- PROMPT
Return the lines below in which the string "live" occurs.

[Dataset entries]
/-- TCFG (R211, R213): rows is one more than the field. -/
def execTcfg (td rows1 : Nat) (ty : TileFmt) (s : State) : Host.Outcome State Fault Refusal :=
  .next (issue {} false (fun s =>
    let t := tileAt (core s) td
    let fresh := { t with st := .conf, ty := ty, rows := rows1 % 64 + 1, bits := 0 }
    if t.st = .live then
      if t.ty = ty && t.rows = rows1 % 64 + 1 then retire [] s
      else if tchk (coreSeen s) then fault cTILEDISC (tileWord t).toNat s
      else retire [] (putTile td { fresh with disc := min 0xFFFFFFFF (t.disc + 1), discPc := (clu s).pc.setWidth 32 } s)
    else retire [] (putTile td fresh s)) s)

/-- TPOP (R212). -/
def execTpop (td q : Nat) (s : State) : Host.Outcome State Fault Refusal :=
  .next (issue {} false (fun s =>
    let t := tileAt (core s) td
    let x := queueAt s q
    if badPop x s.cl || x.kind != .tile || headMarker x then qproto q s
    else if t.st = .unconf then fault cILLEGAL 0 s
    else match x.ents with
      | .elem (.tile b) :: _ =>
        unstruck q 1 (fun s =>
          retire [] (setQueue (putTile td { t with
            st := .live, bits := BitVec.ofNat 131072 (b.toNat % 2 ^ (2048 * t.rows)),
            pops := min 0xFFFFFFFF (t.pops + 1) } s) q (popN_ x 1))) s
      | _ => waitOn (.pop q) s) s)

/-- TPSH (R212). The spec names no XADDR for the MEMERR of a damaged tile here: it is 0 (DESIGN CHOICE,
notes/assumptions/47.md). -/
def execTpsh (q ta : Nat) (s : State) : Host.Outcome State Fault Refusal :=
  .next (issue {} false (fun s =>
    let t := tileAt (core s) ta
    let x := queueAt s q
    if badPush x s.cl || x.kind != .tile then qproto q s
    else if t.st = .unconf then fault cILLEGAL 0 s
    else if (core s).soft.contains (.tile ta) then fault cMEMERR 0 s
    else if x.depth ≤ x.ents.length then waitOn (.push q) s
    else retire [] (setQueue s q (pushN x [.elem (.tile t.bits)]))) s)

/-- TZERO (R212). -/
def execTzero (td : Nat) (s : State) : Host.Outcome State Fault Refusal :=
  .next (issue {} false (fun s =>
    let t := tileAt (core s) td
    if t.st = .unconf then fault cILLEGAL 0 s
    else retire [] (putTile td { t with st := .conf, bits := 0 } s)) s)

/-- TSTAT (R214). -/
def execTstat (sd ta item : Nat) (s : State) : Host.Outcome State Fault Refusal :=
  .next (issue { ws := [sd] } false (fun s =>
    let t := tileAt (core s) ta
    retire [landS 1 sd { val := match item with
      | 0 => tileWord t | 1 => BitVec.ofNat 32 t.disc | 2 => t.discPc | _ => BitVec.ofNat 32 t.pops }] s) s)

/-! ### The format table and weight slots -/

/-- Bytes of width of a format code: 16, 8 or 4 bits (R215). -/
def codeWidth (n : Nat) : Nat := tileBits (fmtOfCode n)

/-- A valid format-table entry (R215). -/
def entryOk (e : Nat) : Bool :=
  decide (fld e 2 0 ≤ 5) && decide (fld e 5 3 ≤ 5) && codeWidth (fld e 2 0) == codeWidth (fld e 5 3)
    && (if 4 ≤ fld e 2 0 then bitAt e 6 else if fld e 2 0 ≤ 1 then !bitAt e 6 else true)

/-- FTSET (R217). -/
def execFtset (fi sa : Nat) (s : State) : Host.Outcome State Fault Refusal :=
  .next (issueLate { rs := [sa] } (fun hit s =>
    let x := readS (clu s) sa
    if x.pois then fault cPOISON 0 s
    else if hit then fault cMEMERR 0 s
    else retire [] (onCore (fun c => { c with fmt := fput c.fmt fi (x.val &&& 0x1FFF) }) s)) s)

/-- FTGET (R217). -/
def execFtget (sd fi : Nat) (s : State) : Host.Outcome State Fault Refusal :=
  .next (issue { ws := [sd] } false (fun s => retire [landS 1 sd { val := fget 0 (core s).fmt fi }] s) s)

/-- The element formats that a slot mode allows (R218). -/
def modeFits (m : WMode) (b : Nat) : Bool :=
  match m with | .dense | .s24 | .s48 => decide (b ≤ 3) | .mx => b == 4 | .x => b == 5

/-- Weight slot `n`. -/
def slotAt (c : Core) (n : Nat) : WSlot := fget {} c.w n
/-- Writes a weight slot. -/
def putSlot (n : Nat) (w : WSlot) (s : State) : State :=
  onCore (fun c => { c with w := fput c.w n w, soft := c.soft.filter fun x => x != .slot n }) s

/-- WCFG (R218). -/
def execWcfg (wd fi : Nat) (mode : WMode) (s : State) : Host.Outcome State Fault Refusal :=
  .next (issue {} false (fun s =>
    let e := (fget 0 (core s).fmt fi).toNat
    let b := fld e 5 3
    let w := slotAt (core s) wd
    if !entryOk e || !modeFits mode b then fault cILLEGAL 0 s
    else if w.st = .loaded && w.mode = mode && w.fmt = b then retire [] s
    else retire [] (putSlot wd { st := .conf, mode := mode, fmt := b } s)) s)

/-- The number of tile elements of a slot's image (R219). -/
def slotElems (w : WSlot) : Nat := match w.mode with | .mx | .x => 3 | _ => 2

- ANSWER TO THIS PROBLEM
    if t.st = .live then
            st := .live, bits := BitVec.ofNat 131072 (b.toNat % 2 ^ (2048 * t.rows)),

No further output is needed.